### Work order
Pull every line from the records that has the word "lean" in it.
··· Source data ···
theorem mirrorOne_within {i pid p s} : Within 0x200000000000000100000000000000000000008 s (mirrorOne i pid p s) := by
  unfold mirrorOne
  extract_lets v1 v2 v3 v4 v5 v6 v7 v8
  have hv6 : Within 0x200000000000000100000000000000000000008 s v6 := by
    unfold v6
    refine Within.app State.count_within rfl ?_
    exact Within.refl
  clear_value v6
  refine Within.ite ?_ ?_
  · split
    · rename_i x9 h10
      exact hv6
    · rename_i x11 x12 h13
      refine Within.ite ?_ ?_
      · exact hv6
      · extract_lets v14
        refine Within.app updEgress_within rfl ?_
        exact Within.refl
  · refine Within.ite ?_ ?_
    · exact hv6
    · refine Within2.snd ?_
      refine Within2.app queueEth_within rfl ?_
      exact Within.refl

theorem mirrorCopies_within {port dir pid p s} : Within 0x200000000000000100000000000000000000008 s (mirrorCopies port dir pid p s) := by
  unfold mirrorCopies
  refine Within.asOf ?_ ?_
  · intro t1
    refine Within.foldl ?_ ?_
    · intro t2 x3
      refine Within.ite ?_ ?_
      · refine Within.app mirrorOne_within rfl ?_
        exact Within.refl
      · exact Within.refl
    · exact Within.refl
  · exact Within.refl

theorem noteBlocked_within {p s} : Within 0x8000000000000000000000000000000000000000000 s (noteBlocked p s) := by
  unfold noteBlocked
  extract_lets v1 v2
  refine Within.ite ?_ ?_
  · exact Within.refl
  · refine Within.app updFport_within rfl ?_
    exact Within.refl

theorem noteBlockedAll_within {s} : Within 0x8000000000000000000000000000000000000000000 s (noteBlockedAll s) := by
  unfold noteBlockedAll
  refine Within.foldl ?_ ?_
  · intro t1 x2
    split
    · rename_i x3 x4 h5
      refine Within.ite ?_ ?_
      · exact Within.refl
      · refine Within.app noteBlocked_within rfl ?_
        exact Within.refl
    · rename_i x6 ih
      exact Within.refl
  · exact Within.refl

theorem putPolicer_within {p s} : Within 0x8000000000000000000000000000000000000000 s (putPolicer p s) := by
  unfold putPolicer
  refine Within.updFab ?_ rfl
  exact Within.refl

theorem meter_within {n len color s} : WithinO 0x8000000000000000000000000000000000000000 s (meter n len color s) := by
  unfold meter
  extract_lets v1 v2 v3 v4 v5
  refine WithinO.ite ?_ ?_
  · refine WithinO.ite ?_ ?_
    · refine WithinO.ite ?_ ?_
      · refine WithinO.ite ?_ ?_
        · exact WithinO.none
        · refine WithinO.some ?_
          refine Within2.snd ?_
          refine Within2.mk ?_
          refine Within.app putPolicer_within rfl ?_
          exact Within.refl
      · refine WithinO.some ?_
        refine Within2.snd ?_
        refine Within2.mk ?_
        refine Within.app putPolicer_within rfl ?_
        exact Within.refl
    · refine WithinO.ite ?_ ?_
      · refine WithinO.some ?_
        refine Within2.snd ?_
        refine Within2.mk ?_
        refine Within.app putPolicer_within rfl ?_
        exact Within.refl
      · refine WithinO.some ?_
        refine Within2.snd ?_
        refine Within2.mk ?_
        refine Within.app putPolicer_within rfl ?_
        exact Within.refl
  · refine WithinO.ite ?_ ?_
    · refine WithinO.some ?_
      refine Within2.snd ?_
      refine Within2.mk ?_
      refine Within.app putPolicer_within rfl ?_
      exact Within.refl
    · refine WithinO.ite ?_ ?_
      · refine WithinO.some ?_
        refine Within2.snd ?_
        refine Within2.mk ?_
        refine Within.app putPolicer_within rfl ?_
        exact Within.refl
      · refine WithinO.ite ?_ ?_
        · refine WithinO.ite ?_ ?_
          · exact WithinO.none
          · refine WithinO.some ?_
            refine Within2.snd ?_
            refine Within2.mk ?_
            refine Within.app putPolicer_within rfl ?_
            exact Within.refl
        · refine WithinO.some ?_
          refine Within2.snd ?_
          refine Within2.mk ?_
          refine Within.app putPolicer_within rfl ?_
          exact Within.refl

theorem chain_within {gen n len color a4 a5} : Within2 0x8000000000000000000000000000000000000000 a5 (chain gen n len color a4 a5) := by
  induction a4 generalizing gen n len color a5
  · rw [chain]
    refine Within2.mk ?_
    exact Within.refl
  · rename_i x1 ih
    rw [chain]
    split
    · rename_i x2 h3
      refine Within2.mk ?_
      exact Within.refl
    · rename_i x4 x5 t6 h7
      have ht6 : Within 0x8000000000000000000000000000000000000000 a5 t6 := by
        refine WithinO.of h7 ?_
        refine WithinO.app meter_within rfl ?_
        exact Within.refl
      extract_lets v8
      refine Within2.ite ?_ ?_
      · refine Within2.app ih rfl ?_
        exact ht6
      · refine Within2.mk ?_
        exact ht6
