-- ==== Sys2Proof/Laws/WithinJobRun.lean ====
section
/-! SUPPORT. What each operation of Machine/JobRun.lean, Machine/Target.lean, Machine/Resend.lean, Machine/Arrive.lean, Machine/Fetch.lean, Machine/Pond.lean can do, as one lemma
of the form of Laws/Within.lean. The numeral is the set of parts it may change. -/

namespace Sys2Proof.Machine

theorem jobSend_within {jid s} : Within 0x200000028b060d4227801fff02001f0200000000000e s (jobSend jid s) := by
  unfold jobSend
  split
  · rename_i x1 h2
    exact Within.refl
  · rename_i x3 x4 h5
    refine Within.ite ?_ ?_
    · extract_lets v6
      have hv6 : Within 0x200000028b060d4227801fff02001f0200000000000e s v6 := by
        unfold v6
        refine Within.app endJob_within rfl ?_
        exact Within.refl
      clear_value v6
      refine Within.ite ?_ ?_
      · refine Within.app dropLockRec_within rfl ?_
        exact hv6
      · exact hv6
    · split
      · rename_i x7 t8 h9
        have ht8 : Within 0x200000028b060d4227801fff02001f0200000000000e s t8 := by
          refine Within2.of h9 ?_
          refine Within2.app peerReady_within rfl ?_
          exact Within.refl
        exact ht8
      · rename_i x10 t11 h12
        have ht11 : Within 0x200000028b060d4227801fff02001f0200000000000e s t11 := by
          refine Within2.of h12 ?_
          refine Within2.app peerReady_within rfl ?_
          exact Within.refl
        refine Within.app lockCancel_within rfl ?_
        refine Within.app sendOut_within rfl ?_
        refine Within.app updJob_within rfl ?_
        exact ht11

theorem ethSend_within {port jid s} : Within 0x2810038001060d4227801fff02001f0200000000000e s (ethSend port jid s) := by
  unfold ethSend
  split
  · rename_i x1 h2
    exact Within.refl
  · rename_i x3 x4 h5
    split
    · rename_i x6 t7 h8
      have ht7 : Within 0x2810038001060d4227801fff02001f0200000000000e s t7 := by
        refine Within2.of h8 ?_
        refine Within2.app ethQueue_within rfl ?_
        exact Within.refl
      refine Within.app updJob_within rfl ?_
      exact ht7
    · rename_i x9 t10 h11
      have ht10 : Within 0x2810038001060d4227801fff02001f0200000000000e s t10 := by
        refine Within2.of h11 ?_
        refine Within2.app ethQueue_within rfl ?_
        exact Within.refl
      exact ht10

theorem frameGo_within {jid s} : Within 0x281000c001060d4227801fff02001f02000000000006 s (frameGo jid s) := by
  unfold frameGo
  split
  · rename_i x1 h2
    exact Within.refl
  · rename_i x3 x4 x5 x6 h7
    extract_lets v8
    have hv8 : ∀ t9, Within 0x281000c001060d4227801fff02001f02000000000006 t9 (v8 t9) := by
      intro t9
      unfold v8
      refine Within.upd (e := t9) ?_ rfl rfl rfl rfl rfl rfl rfl rfl
      exact Within.refl
    clear_value v8
    split
    · rename_i x10 h11
      refine Within.trans ?_ (hv8 _)
      exact Within.refl
    · rename_i x12 x13 h14
      refine Within.ite ?_ ?_
      · exact Within.refl
      · split
        · rename_i x15 t16 h17
          have ht16 : Within 0x281000c001060d4227801fff02001f02000000000006 s t16 := by
            refine Within2.of h17 ?_
            refine Within2.app recvPlace_within rfl ?_
            exact Within.refl
          exact ht16
        · rename_i x18 t19 h20
          have ht19 : Within 0x281000c001060d4227801fff02001f02000000000006 s t19 := by
            refine Within2.of h20 ?_
            refine Within2.app recvPlace_within rfl ?_
            exact Within.refl
          refine Within.app settleCells_within rfl ?_
          refine Within.app recvEnd_within rfl ?_
          refine Within.trans ?_ (hv8 _)
          exact ht19

theorem chorusEnter_within {g j rank failed lost s} :
    Within 0x281002a28b060d4227801fff02001f0304000d40003e s (chorusEnter g j rank failed lost s) := by
  unfold chorusEnter
  split
  rename_i x1 x2 x3 x4 x5 x6 h7
  extract_lets v8 v9 v10 v11 v12 v13 v14
  have hv9 : Within 0x281002a28b060d4227801fff02001f0304000d40003e s v9 := by
    unfold v9
    refine Within.app noteStart_within rfl ?_
    exact Within.refl
  clear_value v9
  have hv10 : Within 0x281002a28b060d4227801fff02001f0304000d40003e s v10 := by
    unfold v10
    refine Within.app updGroup_within rfl ?_
    exact hv9
  clear_value v10
  have hv11 : Within 0x281002a28b060d4227801fff02001f0304000d40003e s v11 := by
    unfold v11
    refine Within.app ensureOp_within rfl ?_
    exact hv10
  clear_value v11
  have hv14 : Within 0x281002a28b060d4227801fff02001f0304000d40003e s v14 := by
    unfold v14
    refine Within.app updOp_within rfl ?_
    exact hv11
  clear_value v14
  split
  · rename_i x15 h16
    exact hv11
  · rename_i x17 x18 h19
    extract_lets v20
    have hv20 : Within 0x281002a28b060d4227801fff02001f0304000d40003e s v20 := by
      unfold v20
      refine Within.ite ?_ ?_
      · refine Within.app chorusLoss_within rfl ?_
        exact hv14
      · exact hv14
    clear_value v20
    refine Within.app giveResults_within rfl ?_
    refine Within.ite ?_ ?_
    · refine Within.app membersGive_within rfl ?_
      exact hv20
    · exact hv20

theorem chorusReady_within {jid s} : Within 0x2000002001060d4227801fff02001f02000000000006 s (chorusReady jid s) := by
  unfold chorusReady
  split
  · rename_i x1 h2
    exact Within.refl
  · rename_i x3 x4 h5
    split
    rename_i x6 x7 x8 t9 h10
    have ht9 : Within 0x2000002001060d4227801fff02001f02000000000006 s t9 := by
      refine Within3.of h10 ?_
      refine Within3.app xRun_within rfl ?_
      exact Within.refl
    extract_lets v11
    have hv11 : ∀ x12 x13 t14, Within 0x2000002001060d4227801fff02001f02000000000006 t14 (v11 x12 x13 t14) := by
      intro x12 x13 t14
      unfold v11
      refine Within.app memberReady_within rfl ?_
      refine Within.app updJob_within rfl ?_
      exact Within.refl
    clear_value v11
    split
    · rename_i x15
      have ht9 : Within 0x2000002001060d4227801fff02001f02000000000006 s t9 := by
        refine Within3.of h10 ?_
        refine Within3.app xRun_within rfl ?_
        exact Within.refl
      refine Within.app updJob_within rfl ?_
      exact ht9
    · rename_i x16
      have ht9 : Within 0x2000002001060d4227801fff02001f02000000000006 s t9 := by
        refine Within3.of h10 ?_
        refine Within3.app xRun_within rfl ?_
        exact Within.refl
      refine Within.trans ?_ (hv11 _ _ _)
      exact ht9
    · rename_i x17
      have ht9 : Within 0x2000002001060d4227801fff02001f02000000000006 s t9 := by
        refine Within3.of h10 ?_
        refine Within3.app xRun_within rfl ?_
        exact Within.refl
      refine Within.trans ?_ (hv11 _ _ _)
      exact ht9
    · rename_i x18
      have ht9 : Within 0x2000002001060d4227801fff02001f02000000000006 s t9 := by
        refine Within3.of h10 ?_
        refine Within3.app xRun_within rfl ?_
        exact Within.refl
      refine Within.trans ?_ (hv11 _ _ _)
      exact ht9

theorem jobReady_within {jid s} : Within 0x281003a28b060d4227801fff02001f0200000000000e s (jobReady jid s) := by
  unfold jobReady
  split
  · rename_i x1 h2
    exact Within.refl
  · rename_i x3 x4 h5
    refine Within.ite ?_ ?_
    · extract_lets v6 v7 v8 v9
      refine Within.app chorusReady_within rfl ?_
      refine Within.app updJob_within rfl ?_
      exact Within.refl
    · split
      · rename_i x10 x11 h12
        refine Within.app ethSend_within rfl ?_
        exact Within.refl
      · rename_i x13 h14
        refine Within.app jobSend_within rfl ?_
        exact Within.refl

theorem jobFailed_within {jid status s} : Within 0x2000002001060d4227801fff02001f02000000000006 s (jobFailed jid status s) := by
  unfold jobFailed
  split
  · rename_i x1 h2
    exact Within.refl
  · rename_i x3 x4 h5
    refine Within.ite ?_ ?_
    · refine Within.app memberReady_within rfl ?_
      refine Within.app updJob_within rfl ?_
      exact Within.refl
    · refine Within.app endJob_within rfl ?_
      exact Within.refl
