-- ==== Sys2Proof/Laws/WithinLane.lean ====
section
/-! SUPPORT. What each operation of Machine/Lane.lean, Machine/Power.lean, Machine/Hif.lean, Machine/Clock.lean can do, as one lemma
of the form of Laws/Within.lean. The numeral is the set of parts it may change. -/

namespace Sys2Proof.Machine

theorem lanesActive_within {n m' s} : Within 0x10000000000000000000000000000000000000000000 s (lanesActive n m' s) := by
  unfold lanesActive
  refine Within.foldl ?_ ?_
  · intro t1 x2
    refine Within.ite ?_ ?_
    · refine Within.app updLane_within rfl ?_
      exact Within.refl
    · exact Within.refl
  · exact Within.refl

theorem useLanes_within {n s} : Within 0x18000000000000000000000000000000000000000000 s (useLanes n s) := by
  unfold useLanes
  refine Within.app takeMap_within rfl ?_
  refine Within.app updFport_within rfl ?_
  refine Within.app lanesActive_within rfl ?_
  exact Within.refl

theorem formLock_within {n s} : Within 0x1810028000060d400780100002001f0304000d400006 s (formLock n s) := by
  unfold formLock
  refine Within.ite ?_ ?_
  · exact Within.refl
  · extract_lets v1 v2
    have hv2 : Within 0x1810028000060d400780100002001f0304000d400006 s v2 := by
      unfold v2
      refine Within.app useLanes_within rfl ?_
      exact Within.refl
    clear_value v2
    refine Within.ite ?_ ?_
    · refine Within.app report_within rfl ?_
      exact hv2
    · exact hv2

theorem tryLock_within {n s} : Within 0x1810028000060d400780100002001f0304000d400006 s (tryLock n s) := by
  unfold tryLock
  extract_lets v1
  refine Within.ite ?_ ?_
  · exact Within.refl
  · refine Within.ite ?_ ?_
    · refine Within.ite ?_ ?_
      · refine Within.app lanesActive_within rfl ?_
        exact Within.refl
      · exact Within.refl
    · refine Within.ite ?_ ?_
      · exact Within.refl
      · refine Within.ite ?_ ?_
        · refine Within.app formLock_within rfl ?_
          exact Within.refl
        · exact Within.refl

theorem lockLost_within {n lane s} : Within 0x3810028000060d400780100002001f0304000d400006 s (lockLost n lane s) := by
  unfold lockLost
  extract_lets v1 v2 v3
  have hv2 : ∀ t4, Within 0x3810028000060d400780100002001f0304000d400006 t4 (v2 t4) := by
    intro t4
    unfold v2
    refine Within.app updFport_within rfl ?_
    exact Within.refl
  clear_value v2
  have hv3 : Within 0x3810028000060d400780100002001f0304000d400006 s v3 := by
    unfold v3
    refine Within.app updFport_within rfl ?_
    refine Within.app report_within rfl ?_
    exact Within.refl
  clear_value v3
  split
  · rename_i x5 h6
    refine Within.app tryLock_within rfl ?_
    refine Within.trans ?_ (hv2 _)
    refine Within.app linkDown_within rfl ?_
    exact Within.refl
  · rename_i x7 h8
    refine Within.app tryLock_within rfl ?_
    refine Within.trans ?_ (hv2 _)
    exact hv3
  · rename_i x9 ih ih
    refine Within.app tryLock_within rfl ?_
    refine Within.trans ?_ (hv2 _)
    refine Within.app report_within rfl ?_
    exact Within.refl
···
### Solution to the problem
-- ==== Sys2Proof/Laws/WithinJobRun.lean ====
/-! SUPPORT. What each operation of Machine/JobRun.lean, Machine/Target.lean, Machine/Resend.lean, Machine/Arrive.lean, Machine/Fetch.lean, Machine/Pond.lean can do, as one lemma
of the form of Laws/Within.lean. The numeral is the set of parts it may change. -/
-- ==== Sys2Proof/Laws/WithinLane.lean ====
/-! SUPPORT. What each operation of Machine/Lane.lean, Machine/Power.lean, Machine/Hif.lean, Machine/Clock.lean can do, as one lemma
of the form of Laws/Within.lean. The numeral is the set of parts it may change. -/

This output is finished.